Here are some warning signs that work and family pressures may be out of balance in your own life:
Practical Signs
- You can't attend to child-care emergencies.
- You rarely see your family any more.
- You can't accommodate family responsibilities that are important to you.
- Your spouse gives you an ultimatum.
- You feel tired when you wake up, and rarely relish another day of work.
Emotional Signs
- Your life is not working the way you want it to.
- You feel you are working too hard for too little reward.
- You're emotionally drained at the end of the day.
- You're in a bad humor too often, or you feel resentment toward your job or your responsibilities.
- You suddenly notice you haven't enjoyed yourself for a long time, or you can't forget a dream where your life is wildly out of kilter.
- In extreme cases, you may get migraine, rashes, or other stress-related illnesses, which are surely not what life's about!
Benefits Of Balance
- What you get from favouring family time actually runs contrary to traditional dogma.
- Policies of letting people access quality time at home are rarely abused, and in fact may be very cost-effective.
- Employees generally express a much higher level of loyalty if the company respects the need to balance work and family pressures.
- In fact, a Families and Work Institute study found that offering parental leave is about 80 per cent cheaper than not offering it. Particularly, when it comes to counting direct costs, productivity changes, and training.
Solutions
- Dr. B S Nair (36) General Manager-Medical Services, Duphar-Interfran Ltd., is very positive about a balanced work and family life. He feels that maintaining a balance at home not only helps one to be a good professional but also a complete person. Says Dr. Nair, "Coming home to your family helps to let out your professional stress and moreover its something different. Moreover, whenever I have to travel, I ensure that they are scheduled on week days so that I am back home for the weekend."
- Sangita Wadhwani (28)-Feature Editor of Elle magazine, says, "You try and make time on Sunday nights, which you spend watching television with your family. Sometimes, I try merging both, for example if I have to attend a classical concert I see if my parents can attend it too." Holidaying with your family is another solution. "You tend to be in touch with your immediate family , as well as your cousins and other relatives."
- Deepak Rao, (45) Chief Executive - Aries Advertising and Publicity, feels that the whole thing about being overstressed is over hyped - "It never exists on a continuous basis." Talking about himself he says, "I am an intelligent workaholic, I am not in the rat race and I enjoy my quality of life."

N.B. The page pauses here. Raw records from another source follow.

/-- R201, R199, R211: with no earlier work of its context, a reset clears the record's poison, taint and epochs and makes every page zero,
a query writes the 128-byte record to the host, and a state move begins to copy.
That such work runs at once where nothing waits before it is the model's reading (notes/assumptions/89). -/
def Obligations.ContextWorkRunsInTurn : Prop :=
  ∀ (s : State) (fn sq pos : Nat) (d : BitVec 512) (j : Job), Fetches s fn sq pos → j = s.newJob fn sq pos d →
    (fetchedFor s j).verdictOf j = none → (∀ x ∈ (s.chan (j.ctx / 32768)).jobs, x.ctx ≠ j.ctx ∧ x.id < s.host.nextJob) →
    (s.ctx j.ctx).cacheBad = false → (∀ p ∈ (s.ctx j.ctx).pages, p.poisoned = false) →
    (j.kind = 3 → ∃ t, exec (.ctxReset fn sq (.data d)) s = .next t ∧
      t.ctx j.ctx = { s.ctx j.ctx with poisoned := false, tainted := false, clipped := 0, poisonGranule := 0, poisonSrc := 0, checkEpoch := 0
                                       peerMask := 0, peerEpoch := 0, sysBad := 0
                                       pages := (s.ctx j.ctx).pages.map (fun p => if p.valid then { p with zero := true } else p) }) ∧
    (j.kind = 7 → s.dmaOk fn j.addr 128 true = true → ∃ t, exec (.ctxQuery fn sq (.data d)) s = .next t ∧
      (j.addr, leBytes 128 (s.ctxBits j.ctx).toNat) ∈ t.out.writes ++ t.host.heldWrites ∧ (t.chan (j.ctx / 32768)).jobs = (s.chan (j.ctx / 32768)).jobs) ∧
    (∀ e ∈ [(Instr.stateGet, 5), (Instr.statePut, 6)], j.kind = e.2 → ∃ t, exec (e.1 fn sq (.data d)) s = .next t ∧
      { j with stage := .moving } ∈ (t.chan (j.ctx / 32768)).jobs)

/-- R211, R212, R218: a state get or put that nothing of its context waits behind ends and completes: PROTECTION where the ownership or the window no
longer holds or the host's data did not come, POISONED where the record was lost, the data came poisoned or a get met a poisoned granule,
whose offset it gives, else OK; a get sends the blob's bytes to the host, 64 at a time; a put of a whole blob clears poison and taint.
Writes made in the guard wait for the next intake, and lines of a wholly staged set go to LPDDR5X: the model's reading
(notes/assumptions/118, 127). -/
def Obligations.ContextWorkEnds : Prop :=
  ∀ (s : State) (c : Nat) (j : Job), (s.chan c).job? j.id = some j → j.ctx / 32768 = c → j.stage = .moving →
    (∀ x ∈ (s.chan c).jobs, x.ctx = j.ctx → x.id = j.id) →
    (∀ (data : ReadRes) (status cause detail : Nat),
      (status, cause, detail) =
        (if s.owns j.fn j.ctx = false then (4, 0x22, 0)
         else if (s.ctx j.ctx).poisonSrc = 3 then (3, 0x10, 0)
         else if s.dmaOk j.fn j.addr j.length (j.kind == 5) = false then (4, 0x11, 0)
         else if j.kind = 5 then
           match ((s.chan c).mem.readBlob (s.ctx j.ctx) (16 + j.id) j.blobOff j.length).poison with
           | [] => (0, 0, 0)
           | p :: ps => (3, 0x10, minOf p (p :: ps) * 64)
         else if s.hostSecure = false then (4, 0x11, 0)
         else match data with | .data _ => (0, 0, 0) | .ur | .ca => (4, 0x11, 0) | .poison => (3, 0x10, 0)) →
      ∃ t, exec (.stateTransferEnd c j.id data) s = .next t ∧ (t.chan c).jobs = (s.chan c).jobs.filter (fun x => x.id ≠ j.id) ∧
        Completed s t { s.jobCpl j c status cause with detail := detail }) ∧
    (s.owns j.fn j.ctx = true → (s.ctx j.ctx).poisonSrc ≠ 3 → j.kind = 5 → s.dmaOk j.fn j.addr j.length true = true → ∀ data r, r = (s.chan c).mem.readBlob (s.ctx j.ctx) (16 + j.id) j.blobOff j.length →
      r.poison = [] → ∃ t, exec (.stateTransferEnd c j.id data) s = .next t ∧
        t.out.writes ++ t.host.heldWrites = s.out.writes ++ s.host.heldWrites ++
          (List.range (j.length / 64)).map (fun i => (j.addr + 64 * i, (r.bytes.drop (64 * i)).take 64))) ∧
    (s.owns j.fn j.ctx = true → (s.ctx j.ctx).poisonSrc ≠ 3 → j.kind = 6 → s.dmaOk j.fn j.addr j.length false = true → s.hostSecure = true → ∀ b w,
      w = (s.chan c).mem.stageBlob (s.ctx j.ctx) (16 + j.id) j.blobOff (b.take j.length) →
      j.blobOff = 0 → j.length = w.ctx.blobPages * 65536 → ∃ t, exec (.stateTransferEnd c j.id (.data b)) s = .next t ∧
        t.ctx j.ctx = { w.ctx with poisoned := false, poisonGranule := 0, poisonSrc := 0, tainted := false, sysBad := 0 } ∧
        (∀ m, m = ((s.ctx j.ctx).linesOf j.blobOff j.length).foldl Mem.fitLine (w.mem.commitStaged (16 + j.id)) →
          (t.chan c).mem.cache = m.cache ∧ (t.chan c).mem.lpddr = m.lpddr))

/-! ### Inferences, loads and sampling runs -/

/-- R234, R235, R239, R254, R132: an inference that passes its checks while its channel admits its class, and whose charges fit, is admitted and charged;
one taken after the end of compute is deferred once; the input read in full stays with its job; at binding the slot runs the program from
its first instruction, registers zero, templates in b0 to b13, input and result in b14 and b15, the input in its window.
b15's address and the state of the slot are the model's reading (notes/assumptions/24, 30). -/
def Obligations.InferencesAreAdmittedAndBound : Prop :=
  (∀ (s u : State) (fn sq pos c : Nat) (d : BitVec 512) (j : Job), Fetches s fn sq pos → j = s.newJob fn sq pos d → j.kind = 1 →
    u = fetchedFor s j → u.verdictOf j = none → c = j.ctx / 32768 → (s.chan c).carriedCount < 8192 →
    ∀ ecc : List Ecc, (∀ e ∈ ecc, Sys2Proof.Machine.Ecc.lpddr e = false) →
    ((s.clk.phase = .compute ∨ s.clk.phase = .yieldMark) → s.integ.svc = .inService → (s.chan c).held = false →
      (s.chan c).sheds (u.ctx j.ctx).prio = false → (u.ctx j.ctx).prio < (s.chan c).sched.blockedFrom →
      ∀ q, q = u.chargeOf c { j with stage := .carried } →
        q.tile ≤ (s.chan c).sched.left.tile ∧ q.eng ≤ (s.chan c).sched.left.eng ∧ q.bytes ≤ (s.chan c).sched.left.bytes →
        ∃ t, exec (.infer fn sq { fetch := .data d, ecc := ecc }) s = .next t ∧
          (∃ x ∈ (t.chan c).jobs, x.id = j.id ∧ x.desc = d ∧ x.fn = fn ∧ x.sq = sq ∧ x.pos = pos ∧ x.stage = .admitted ∧ x.charge = q) ∧
          (t.chan c).sched.left = { tile := (s.chan c).sched.left.tile - q.tile, eng := (s.chan c).sched.left.eng - q.eng
                                    bytes := (s.chan c).sched.left.bytes - q.bytes } ∧
          t.host.fetchQ = s.host.fetchQ.drop 1) ∧
    (s.clk.phase ≠ .compute → s.clk.phase ≠ .yieldMark → ∃ t, exec (.infer fn sq { fetch := .data d, ecc := ecc }) s = .next t ∧
      (∃ x ∈ (t.chan c).jobs, x.id = j.id ∧ x.desc = d ∧ x.stage = .carried ∧ x.deferrals = 1) ∧
      (t.chan c).sched.left = (s.chan c).sched.left)) ∧
  ((∀ (s : State) (c : Nat) (j : Job) (b : List Byte), (s.chan c).job? j.id = some j → j.kind = 1 → j.stage = .admitted → j.input = none →
    s.inputOk j = true → s.hostSecure = true →
      ∃ t, exec (.inputReadDone c j.id (.data b)) s = .next t ∧ InChan s t c (fun k => { k with
        jobs := k.jobs.map (fun x => if x.id = j.id then { x with input := some (b.take (bdExtent (inputBd j.desc))) } else x) })) ∧
  (∀ (s : State) (c sl : Nat) (j : Job) (rest : List Job) (p : Prog) (n : Nat) (inp : List Byte),
    (s.clk.phase = .compute ∨ s.clk.phase = .yieldMark) → s.integ.svc = .inService → (s.chan c).held = false → sl < 16 →
    (s.slot c sl).job = none → s.bindable c = j :: rest → SoundRecord s j.ctx → (s.ctx j.ctx).poisonSrc ≠ 1 → (s.ctx j.ctx).poisonSrc ≠ 3 →
    sget 0 (s.chan c).seqr.current (s.ctx j.ctx).program = n + 1 → p = sget {} (s.chan c).seqr.images n → j.input = some inp →
      ∃ t, exec (.slotBind c sl) s = .next t ∧ t = { s with chans := t.chans } ∧ (∀ d, d ≠ c → t.chan d = s.chan d) ∧
        (∀ m, m ≠ sl → t.slot c m = s.slot c m) ∧
        (t.slot c sl).job = some j.id ∧ (t.slot c sl).image = n ∧ (t.slot c sl).pc = 0 ∧ (∀ r, (t.slot c sl).reg r = 0) ∧
        (t.slot c sl).outs = [] ∧
        (∀ i, i < 14 → (t.slot c sl).bd i = p.templates.getD i 0) ∧ (t.slot c sl).bd 14 = inputBd j.desc ∧
        (t.slot c sl).bd 15 = resultBd j.desc ∧
        (∀ a, sget 0 (t.slot c sl).win a = if a < inp.length then inp.getD a 0 else sget 0 (s.slot c sl).win a) ∧
        (t.chan c).jobs = (s.chan c).jobs.map (fun x => if x.id = j.id then { x with stage := .bound sl } else x)))
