/-! ### setChan -/

@[simp] theorem State.setChan_pending (s : State) (c : Nat) (x : Chan) : (s.setChan c x).pending = s.pending := rfl
@[simp] theorem State.setChan_variant (s : State) (c : Nat) (x : Chan) : (s.setChan c x).variant = s.variant := rfl
@[simp] theorem State.setChan_pwr (s : State) (c : Nat) (x : Chan) : (s.setChan c x).pwr = s.pwr := rfl
@[simp] theorem State.setChan_clk (s : State) (c : Nat) (x : Chan) : (s.setChan c x).clk = s.clk := rfl
@[simp] theorem State.setChan_hub (s : State) (c : Nat) (x : Chan) : (s.setChan c x).hub = s.hub := rfl
@[simp] theorem State.setChan_host (s : State) (c : Nat) (x : Chan) : (s.setChan c x).host = s.host := rfl
@[simp] theorem State.setChan_store (s : State) (c : Nat) (x : Chan) : (s.setChan c x).store = s.store := rfl
@[simp] theorem State.setChan_sec (s : State) (c : Nat) (x : Chan) : (s.setChan c x).sec = s.sec := rfl
@[simp] theorem State.setChan_integ (s : State) (c : Nat) (x : Chan) : (s.setChan c x).integ = s.integ := rfl
@[simp] theorem State.setChan_therm (s : State) (c : Nat) (x : Chan) : (s.setChan c x).therm = s.therm := rfl
@[simp] theorem State.setChan_out (s : State) (c : Nat) (x : Chan) : (s.setChan c x).out = s.out := rfl
@[simp] theorem State.setChan_fresh (s : State) (c : Nat) (x : Chan) : (s.setChan c x).fresh = s.fresh := rfl

/-! ### modChan -/

@[simp] theorem State.modChan_pending (s : State) (c : Nat) (f : Chan → Chan) : (s.modChan c f).pending = s.pending := rfl
@[simp] theorem State.modChan_variant (s : State) (c : Nat) (f : Chan → Chan) : (s.modChan c f).variant = s.variant := rfl
@[simp] theorem State.modChan_pwr (s : State) (c : Nat) (f : Chan → Chan) : (s.modChan c f).pwr = s.pwr := rfl
@[simp] theorem State.modChan_clk (s : State) (c : Nat) (f : Chan → Chan) : (s.modChan c f).clk = s.clk := rfl
@[simp] theorem State.modChan_hub (s : State) (c : Nat) (f : Chan → Chan) : (s.modChan c f).hub = s.hub := rfl
@[simp] theorem State.modChan_host (s : State) (c : Nat) (f : Chan → Chan) : (s.modChan c f).host = s.host := rfl
@[simp] theorem State.modChan_store (s : State) (c : Nat) (f : Chan → Chan) : (s.modChan c f).store = s.store := rfl
@[simp] theorem State.modChan_sec (s : State) (c : Nat) (f : Chan → Chan) : (s.modChan c f).sec = s.sec := rfl
@[simp] theorem State.modChan_integ (s : State) (c : Nat) (f : Chan → Chan) : (s.modChan c f).integ = s.integ := rfl
@[simp] theorem State.modChan_therm (s : State) (c : Nat) (f : Chan → Chan) : (s.modChan c f).therm = s.therm := rfl
@[simp] theorem State.modChan_out (s : State) (c : Nat) (f : Chan → Chan) : (s.modChan c f).out = s.out := rfl
@[simp] theorem State.modChan_fresh (s : State) (c : Nat) (f : Chan → Chan) : (s.modChan c f).fresh = s.fresh := rfl

/-! ### setSlot -/

@[simp] theorem State.setSlot_pending (s : State) (c n : Nat) (x : Slot) : (s.setSlot c n x).pending = s.pending := rfl
@[simp] theorem State.setSlot_variant (s : State) (c n : Nat) (x : Slot) : (s.setSlot c n x).variant = s.variant := rfl
@[simp] theorem State.setSlot_pwr (s : State) (c n : Nat) (x : Slot) : (s.setSlot c n x).pwr = s.pwr := rfl
@[simp] theorem State.setSlot_clk (s : State) (c n : Nat) (x : Slot) : (s.setSlot c n x).clk = s.clk := rfl
@[simp] theorem State.setSlot_hub (s : State) (c n : Nat) (x : Slot) : (s.setSlot c n x).hub = s.hub := rfl
@[simp] theorem State.setSlot_host (s : State) (c n : Nat) (x : Slot) : (s.setSlot c n x).host = s.host := rfl
@[simp] theorem State.setSlot_store (s : State) (c n : Nat) (x : Slot) : (s.setSlot c n x).store = s.store := rfl
@[simp] theorem State.setSlot_sec (s : State) (c n : Nat) (x : Slot) : (s.setSlot c n x).sec = s.sec := rfl
@[simp] theorem State.setSlot_integ (s : State) (c n : Nat) (x : Slot) : (s.setSlot c n x).integ = s.integ := rfl
@[simp] theorem State.setSlot_therm (s : State) (c n : Nat) (x : Slot) : (s.setSlot c n x).therm = s.therm := rfl
@[simp] theorem State.setSlot_out (s : State) (c n : Nat) (x : Slot) : (s.setSlot c n x).out = s.out := rfl
@[simp] theorem State.setSlot_fresh (s : State) (c n : Nat) (x : Slot) : (s.setSlot c n x).fresh = s.fresh := rfl
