theorem Fr.refuse {m : Mask} {s t : State} (q_hub : m.hub = false) (q_host : m.host = false) (q_out : m.out = false) (q_chans : m.chans = false) {j : Job} {v : Nat × Nat} 
    (h : Fr m s t) : Fr m s (@State.refuse t j v) := by
  unfold Sys2Proof.Machine.State.refuse
  repeat' first
    | with_reducible assumption
    | (with_reducible apply Fr.enqueue)
    | (with_reducible apply Fr.endFetched)
    | split

theorem Fr.fetched {m : Mask} {s t : State} (q_hub : m.hub = false) (q_host : m.host = false) (q_out : m.out = false) (q_chans : m.chans = false) {fn : Nat} {sq : Nat} {f : Sys2Proof.Fetch} {kinds : List Nat} {run : State → Job → State} (p_run : ∀ u a1, Fr m s u → Fr m s (run u a1))
    (h : Fr m s t) : Fr m s (@State.fetched t fn sq f kinds run) := by
  unfold Sys2Proof.Machine.State.fetched
  repeat' first
    | with_reducible assumption
    | (with_reducible apply Fr.headBlock)
    | (with_reducible apply Fr.failFetch)
    | (with_reducible apply Fr.popFetch)
    | (with_reducible apply Fr.countJob)
    | (with_reducible apply Fr.readRec)
    | (with_reducible apply Fr.refuse)
    | (with_reducible apply p_run)
    | dsimp -proj only
    | split

theorem Fr.fillHandle {m : Mask} {s t : State} (q_chans : m.chans = false) {c : Nat} {e : ExpReq} {row : List (BitVec 16)} 
    (h : Fr m s t) : Fr m s (@State.fillHandle t c e row) := by
  unfold Sys2Proof.Machine.State.fillHandle
  repeat' first
    | with_reducible assumption
    | (with_reducible apply Fr.modSlot)
    | (with_reducible apply Fr.modOut)
    | (with_reducible apply Fr.modChan)
    | split

theorem Fr.modVtx {m : Mask} {s t : State} (q_chans : m.chans = false) {c : Nat} {v : Nat} {f : Vtx → Vtx} 
    (h : Fr m s t) : Fr m s (@State.modVtx t c v f) := by
  unfold Sys2Proof.Machine.State.modVtx
  repeat' first
    | with_reducible assumption
    | (with_reducible apply Fr.modChan)
    | split

theorem Fr.applySig {m : Mask} {s t v : State} (q_chans : m.chans = false) {c x amount ctx slot src : Nat}
    (e : t.applySig c x amount ctx slot src = some v) (h : Fr m s t) : Fr m s v := by
  unfold State.applySig at e
  dsimp -proj only at e
  split at e
  · cases e
  · cases e
    exact Fr.foldl (fun _ _ k => Fr.wake q_chans k) _ _ (Fr.modVtx q_chans h)

theorem Fr.finishSig {m : Mask} {s t : State} (q_hub : m.hub = false) (q_host : m.host = false) (q_out : m.out = false) (q_chans : m.chans = false) {c : Nat} {sl : Nat} {o : Outst} 
    (h : Fr m s t) : Fr m s (@State.finishSig t c sl o) := by
  unfold Sys2Proof.Machine.State.finishSig
  repeat' first
    | with_reducible assumption
    | (with_reducible apply Fr.fault)
    | (with_reducible apply Fr.retire)
    | (with_reducible apply Fr.countBy)
    | (with_reducible apply Fr.modVtx)
    | (with_reducible apply Fr.wake)
    | split
    | (refine Fr.applySig ?_ ‹_› ?_)

theorem Fr.flushCpls {m : Mask} {s t : State} (q_hub : m.hub = false) (q_host : m.host = false) (q_out : m.out = false) (q_chans : m.chans = false)  
    (h : Fr m s t) : Fr m s (@State.flushCpls t) := by
  unfold Sys2Proof.Machine.State.flushCpls
  repeat' first
    | with_reducible assumption
    | (with_reducible apply Fr.writeCpl)
    | (exact fun b => ⟨b.events, b.waiting, b.audit, b.auditWriting, b.auditA, b.auditB, b.owners, b.level, b.samples, b.sessions⟩)
    | (with_reducible apply Fr.foldl)
    | intro _
    | split
    | (with_reducible apply Fr.set_host)

theorem Fr.flushRetract {m : Mask} {s t : State} (q_hub : m.hub = false) (q_host : m.host = false) (q_integ : m.integ = false) (q_out : m.out = false) (q_chans : m.chans = false)  
    (h : Fr m s t) : Fr m s (@State.flushRetract t) := by
  unfold Sys2Proof.Machine.State.flushRetract
  repeat' first
    | with_reducible assumption
    | (with_reducible apply Fr.event)
    | (with_reducible apply Fr.writeCpl)
    | (exact fun b => ⟨b.events, b.waiting, b.audit, b.auditWriting, b.auditA, b.auditB, b.owners, b.level, b.samples, b.sessions⟩)
    | (with_reducible apply Fr.foldl)
    | intro _
    | split
    | (with_reducible apply Fr.set_integ)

- Rupa Randive, (33) Personnel Manager-Tata Donnelley feels that, "It is very difficult to maintain a balance between one's professional and family life. It also depends on your relationship with your spouse, as to how compatible you are about each other's professional lives," says Randive.
- Vismay Sharma, (28) Product Manager-L'Oreal Professional, says his work schedule and a long drive home gives him very less energy and time to socialize. "The feeling of discontent every evening, when you reach home makes you realise how unbalanced life can be and the ideal solution would be taking vacations intermittently.
- Pradeep Nair, (32) Senior Manager-HRD, Kores (India) Ltd. says, "When I am at home I forget my professional life and when I am at the office I forget my family life." According to him, any levelheaded person can manage a balance if he prioritizes, what needs more attention.
- Arnold Britto, (26) Business Development Manager, ISC, Consultancy Services says, "Never (work) on a Sunday!"